You can choose either approach for your model. Now that our text is vectorised, we can feed it to our machine learning model!


###Step 6: Partitioning the data for Train and Test Sets


In [0]:
## tensor to numpy array ##
X = s.numpy()   

## Test set ##
test = X[31962:,:]
train = X[:31962,:]

# extracting labels of the training set #
target = data['label'][data['label'].isnull()==False].values

###Step 6: Building the Model and Defining Custom Evaluator (for F1 Score)


In [0]:
#Defining custom F1 evaluator for XGBoost
def custom_eval(preds, dtrain):
    labels = dtrain.get_label().astype(np.int)
    preds = (preds >= 0.3).astype(np.int)
    return [('f1_score', f1_score(labels, preds))]

**Building XGBoost Model**

In [0]:
import xgboost as xgb
from sklearn.model_selection import train_test_split
from sklearn.metrics import f1_score

### Splitting training set ###
x_train, x_valid, y_train, y_valid = train_test_split(train, target,  
                                                      random_state=42, 
                                                          test_size=0.3)

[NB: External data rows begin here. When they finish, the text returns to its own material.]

/-- The check of FWD_CONFIG's words. -/
def infoFwd (ws : List Word) : RecInfo :=
  let w := wAt ws 0
  let v := wAt ws 1
  let x := wAt ws 2
  { ok := ws.length == 3 && onlyFields ws [[(31, 0)], [(10, 0), (21, 16)], [(21, 0)]]
      && fieldOf w 7 4 ≤ 14 && fieldOf w 11 8 ≤ 14 && 1 ≤ fieldOf w 19 12 && 1 ≤ fieldOf w 31 20 && fieldOf w 31 20 ≤ 3600
      && 127 ≤ fieldOf v 10 0 && 1 ≤ fieldOf v 21 16 && fieldOf v 21 16 ≤ 60
      && 100 ≤ fieldOf x 15 0 && fieldOf x 15 0 ≤ 60000 }
/-- The check of FWD_DSCP_MAP's words. -/
def infoDscp (ws : List Word) : RecInfo := { ok := ws.length == 4 }
/-- The check of FWD_CONTEXT_SET's words. -/
def infoContext (ws : List Word) : RecInfo :=
  let w := wAt ws 0
  let l := fieldOf w 11 4
  let a := ofWords (ws.drop 1)
  { ok := ws.length == 5 && onlyBits w [(13, 0)]
      && (if fieldOf w 13 13 = 1 then 1 ≤ l && l ≤ 128 && prefixOf a l == beAddr a else fieldOf w 12 4 == 0 && a == 0)
    res := fieldOf w 3 0 }
/-- The check of a route record of the image or of FWD_ROUTE_ADD. -/
def infoRoute (s : State) (ws : List Word) : RecInfo :=
  let a := ofWords (ws.take 4)
  let w := (wAt ws 4).toNat
  { ok := ws.length == 5 && !notLearned a && ewOk w, res := a, absent := ewAbsent s w }
/-- The check of a prefix of the image or of FWD_PREFIX_ADD. -/
def infoPrefix (s : State) (ws : List Word) : RecInfo :=
  let a := ofWords (ws.take 4)
  let l := (wAt ws 4).toNat
  let w := (wAt ws 5).toNat
  { ok := ws.length == 6 && l ≤ 128 && prefixOf a l == beAddr a && ewOk w, res := l * 2 ^ 128 + beAddr a, absent := ewAbsent s w }

/-- FWD_CONFIG. -/
def bodyFwdConfig (g : Goruz) (s : State) : Res := stageBody 0x0801 (infoFwd g.words) g s
/-- FWD_DSCP_MAP. -/
def bodyFwdDscpMap (g : Goruz) (s : State) : Res := stageBody 0x0802 (infoDscp g.words) g s
/-- FWD_CONTEXT_SET. -/
def bodyFwdContextSet (g : Goruz) (s : State) : Res := stageBody 0x0803 (infoContext g.words) g s

/-- FWD_ROUTE_ADD (R362, R384). -/
def bodyFwdRouteAdd (g : Goruz) (s : State) : Res :=
  let i := infoRoute s g.words
  let w := (gw g 5).toNat
  if i.absent then fails .absent s
  else if !i.ok then fails .badParam s
  else
    let s := wakeFwd s
    match lookupRoute s i.res with
    | some r =>
      if r.static && r.entry == w then fails .okAlready s
      else .now .ok [] (setRoutes (tabPut s.fwd.routes i.res ⟨w, 0, true⟩) s)
    | none =>
      if g.env.noPath || 131072 ≤ s.fwd.routes.length then fails .full s
      else .now .ok [] (setRoutes (tabPut s.fwd.routes i.res ⟨w, 0, true⟩) s)

/-- FWD_ROUTE_DELETE. -/
def bodyFwdRouteDelete (g : Goruz) (s : State) : Res :=
  let s := wakeFwd s
  match lookupRoute s (gAddr g) with
  | some _ => .now .ok [] (setRoutes (tabDel s.fwd.routes (gAddr g)) s)
  | none => fails .notFound s

/-- FWD_ROUTE_GET. -/
def bodyFwdRouteGet (g : Goruz) (s : State) : Res :=
  let s := wakeFwd s
  match lookupRoute s (gAddr g) with
  | some r => .now .ok [w32 (ewShown r), w32 r.age] s
  | none => fails .notFound s

/-- FWD_ROUTE_FLUSH. -/
def bodyFwdRouteFlush (g : Goruz) (s : State) : Res :=
  let scope := gf g 1 1 0
  let h := gf g 1 18 2
  if !isF s && scope = 1 && 32767 < h then fails .absent s
  else if !onlyFields g.words [[(18, 0)]] || scope = 3 || (scope != 1 && h != 0) then fails .badParam s
  else
    let s := wakeFwd s
    let gone (r : Route) : Bool :=
      if scope = 0 then !r.static else if scope = 1 then !r.static && ewKind r.entry == 0 && ewTarget r.entry == h else r.static
    let k := (s.fwd.routes.filter (fun e => gone e.2)).length
    .now .ok [w32 k] (setRoutes (s.fwd.routes.filter (fun e => !gone e.2)) s)

/-- Capacity of the prefix structure in use (R364). -/
def prefixCapacity (mode : Nat) : Nat := if mode = 0 then 65536 else 8192
/-- A prefix of words 1 to 5 of a request is in range, and its key. -/
def gPrefix (g : Goruz) : Option Nat :=
  let l := (gw g 5).toNat
  if l ≤ 128 && prefixOf (gAddr g) l == beAddr (gAddr g) then some (l * 2 ^ 128 + beAddr (gAddr g)) else none

/-- A commit in progress copies the prefixes into the other structure (R365). -/
def lpmSwitching (s : State) : Bool :=
  s.cfg.pending.isSome && fieldOf (wAt (stagedParam s 0x0801 0) 0) 0 0 != fwdF s 1 0 0

/-- FWD_PREFIX_ADD (R364, R365, R384). -/
def bodyFwdPrefixAdd (g : Goruz) (s : State) : Res :=
  let i := infoPrefix s g.words
  let w := setBit (gw g 6).toNat 28 true
  if i.absent then fails .absent s
  else if !i.ok then fails .badParam s
  else if lpmSwitching s then fails .busy s
  else
    let s := wakeFwd s
    let go : State := { s with fwd := { s.fwd with prefixes := tabPut s.fwd.prefixes i.res w } }
    match tabFind s.fwd.prefixes i.res with
    | some v => if v == w then fails .okAlready s else .now .ok [] go
    | none => if g.env.noPath || prefixCapacity (fwdF s 1 0 0) ≤ s.fwd.prefixes.length then fails .full s else .now .ok [] go

/-- FWD_PREFIX_DELETE. -/
def bodyFwdPrefixDelete (g : Goruz) (s : State) : Res :=
  match gPrefix g with
  | none => fails .badParam s
  | some k =>
    if lpmSwitching s then fails .busy s else
    let s := wakeFwd s
    match tabFind s.fwd.prefixes k with
    | some _ => .now .ok [] { s with fwd := { s.fwd with prefixes := tabDel s.fwd.prefixes k } }
    | none => fails .notFound s

/-- FWD_PREFIX_GET. -/
def bodyFwdPrefixGet (g : Goruz) (s : State) : Res :=
  match gPrefix g with
  | none => fails .badParam s
  | some k =>
    let s := wakeFwd s
    match tabFind s.fwd.prefixes k with
    | some w => .now .ok [w32 w] s
    | none => fails .notFound s
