/-- A blanking interval known before the slot covers an expectation (R278): an admitted transmission or a contact blanks its
listener, or a calibration or search has claimed its port. -/
def expectBlanked (s : State) (x : Expect) (n : Nat) : Bool :=
  let a := x.mid - x.half
  let b := x.mid + x.half
  (admitted s).any (fun o => meet a b (offerSpan s o).1 (offerSpan s o).2 && blanksLst s o.port o.khz (modeWidth o.mode) n)
    || s.slm.contacts.any (fun c => meet a b (c.tnom - c.uw - prepNs s c.port) (c.start + tailNs s c.port) && blanksLst s c.port c.khz 0 n)
    || gapClaimed s x.port a b

/-- The acknowledgement windows of contacts that a slot holds in part: demands of rank 1 on the listener given to each (R279). -/
def contactDemands (s : State) (n : Nat) : List Expect :=
  (s.slm.contacts.filter (fun c => c.listener.isSome
    && meet (contactSpan s c).1 (contactSpan s c).2 (slotAt s n) (slotAt s n + slotNs s))).map (fun c =>
    let b := match nbr s c.handle with
      | some x => (x.b.plan, x.b.channel)
      | none => (0, 0)
    { asn := n, sf := 8, rank := 1, port := c.port, khz := c.khz, plan := b.1, channel := b.2, handle := some c.handle,
      mid := c.start, half := 0, ackDelay := 0, listener := c.listener })

/-- CHANNEL_ASSIGNMENT (R278 to R281, R298): 100 µs before the next boundary. In RESCAN with no schedule running every pool listener
takes the next channel of its pool's rotation at once. -/
def execChannelAssignment (s : State) : Host.Outcome State Fault Refusal :=
  if !slmRunning s then
    (if follower s && syncState s = 3 then
      done s ((List.range 16).foldl (fun s k => rotatePool k s.time.ns [] (poolLst s k) s) s)
    else done s s)
  else
    let n := nextAsn s
    let s1 := waitKeep (slotAt s n - 100000) s
    let pools := (List.range 64).filter (fun i => lstKind s1 i == 2 && !lstRetired s1 i)
    let ds := contactDemands s1 n ++ demands s1 n
    let keep := keepers s1 n
    -- listeners given to acknowledgement windows keep their channel's claim; then ranks 2 to 4
    let step (a : List Expect × List Nat) (x : Expect) : List Expect × List Nat :=
      match x.listener, a.1.find? (fun y => y.khz == x.khz && y.port == x.port && y.listener.isSome) with
      | some l, _ => (a.1 ++ [x], a.2.filter (· != l))
      | none, some y => (a.1 ++ [{ x with listener := y.listener }], a.2)
      | none, none =>
        let r := takeLst s1 keep a.2 x
        (a.1 ++ [{ x with listener := r.1 }], r.2)
    let r := ds.foldl step ([], pools)
    let unheard := (r.1.filter (fun x => x.listener.isNone && (x.rank == 2 || x.rank == 4))).length
    let heard := r.1.filter (fun x => x.listener.isSome && x.rank != 3 && x.sf != 8)
    let gone := heard.filter (fun x => x.rank != 1 && (match x.listener with
      | some l => expectBlanked s1 x l
      | none => false))
    let s2 := if unheard = 0 then s1 else countBy F.linkSlmCntUnheard_rx_unheard 0 unheard s1
    let s2 := if gone.isEmpty then s2 else countBy F.linkSlmCntWithdraw_rx_withdrawn 0 gone.length s2
    let s2 := { s2 with slm := { s2.slm with expects := s2.slm.expects ++ heard.filter (fun x => !gone.contains x) } }
    let latest (i : Nat) : Nat :=
      let ws := (heard.filter (fun x => x.listener == some i && x.rank != 1)).map (fun x => x.mid - x.half)
      let k := (sfList s2).headD 0
      (match ws with
        | w :: t => t.foldl min w
        | [] => slotAt s n + txOffset s2 k - rxWaitMax s2 k / 2) - 50000
    let s2 := (r.1.filter (fun x => x.listener.isSome)).foldl (fun s x => match x.listener with
      | some l => if lstKind s l = 2 then assignLst l x.khz x.channel (latest l) s else s
      | none => s) s2
    let taken := (r.1.filter (fun x => x.listener.isSome)).map (·.khz)
    done s ((List.range 16).foldl (fun s k => rotatePool k (latest 64) taken (r.2.filter (fun i => lstPool s i == k)) s) s2)

/-! Contacts (R288 to R294). -/

/-- The first nominal sample instant at or after a keep time (R288). (DEDUCED, log 55.) -/
def nominalFrom (b : Berth) (t : Nat) : Nat :=
  let ms := (t + 999999) / 1000000
  1000000 * (ms + (b.phase + b.period - ms % b.period) % b.period)

/-- A contact at a nominal instant for a head of a given airtime, if R290 is met. (DEDUCED, log 53.) -/
def contactAt (s : State) (h cls : Nat) (b : Berth) (air tnom : Nat) (urgent : Bool) : Option Contact :=
  let khz := chanKhz s b.plan b.channel
  let p := planPort s b.plan
  let m := (dataMode s b).1
  let uw := halfWake s b
  let rdv := tnom + uw
  let fin := rdv + air + ackTurn s + ackGuardNs s
  let a := tnom - uw - prepNs s p
  let z := fin + tailNs s p
  if !cslChannelOk s b.plan b.channel || !emReaches s p khz m || tnom < uw + prepNs s p || gapClaimed s p a z then none
  else match freeEmitter s p a z, ackListener s p khz (modeWidth m) (rdv + air) fin none [] with
    | some e, some l =>
      let acks := (admitted s).any (fun o => (match o.listener with
          | some n => meet a (rdv + air) o.ackFrom o.ackTo && blanksLst s p khz (modeWidth m) n
          | none => false))
        || s.slm.contacts.any (fun c => match c.listener with
          | some n => meet a (rdv + air) c.start c.ackEnd && blanksLst s p khz (modeWidth m) n
          | none => false)
      if acks || (!splitAerial s p && protectedIn s p a (rdv + air)) then none
      else some { handle := h, tnom := tnom, uw := uw, full := cslTiming s b == 6, emitter := e, port := p, khz := khz, cls := cls,
                  stage := if b.period = 0 then 1 else 0, urgent := urgent, rdv := rdv, start := rdv, ackEnd := fin, listener := some l }
    | _, _ => none

/-- Search for a contact over nominal instants; the number passed over (R290, R291). (DEDUCED, log 55.) -/
def contactSearch (s : State) (h cls : Nat) (b : Berth) (air : Nat) (urgent : Bool) (t fin : Nat) : Nat → Nat × Option Contact
  | 0 => (0, none)
  | f + 1 =>
    if fin < t then (0, none)
    else match contactAt s h cls b air t urgent with
      | some c => (0, some c)
      | none =>
        let r := contactSearch s h cls b air urgent (t + (if b.period = 0 then 1000000 else cslPeriod b)) fin f
        (r.1 + 1, r.2)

### XGBoost compatible data ###
dtrain = xgb.DMatrix(x_train,y_train)         
dvalid = xgb.DMatrix(x_valid, label = y_valid)

### defining parameters ###
params = {
          'colsample': 0.9,
          'colsample_bytree': 0.5,
          'eta': 0.1,
          'max_depth': 8,
          'min_child_weight': 6,
          'objective': 'binary:logistic',
          'subsample': 0.9
          }

### Training the model ###
xgb_model = xgb.train(
                      params,
                      dtrain,
                      feval= custom_eval,
                      num_boost_round= 1000,
                      maximize=True,
                      evals=[(dvalid, "Validation")],
                      early_stopping_rounds=30
                      )

###Step 7: Time for predictions!

In [0]:

### Reformatting test set for XGB ###
dtest = xgb.DMatrix(test)

### Predicting ###
predict = xgb_model.predict(dtest) # predicting

I uploaded the predictions to the practice problem page with 0.2 as probability threshold:

Word Embedding	F1- Score	
Glove	0.53	
flair-forward -fast	0.45	
flair-backward-fast	0.48	
Stacked (flair-forward-fast + flair-backward-fast)	0.54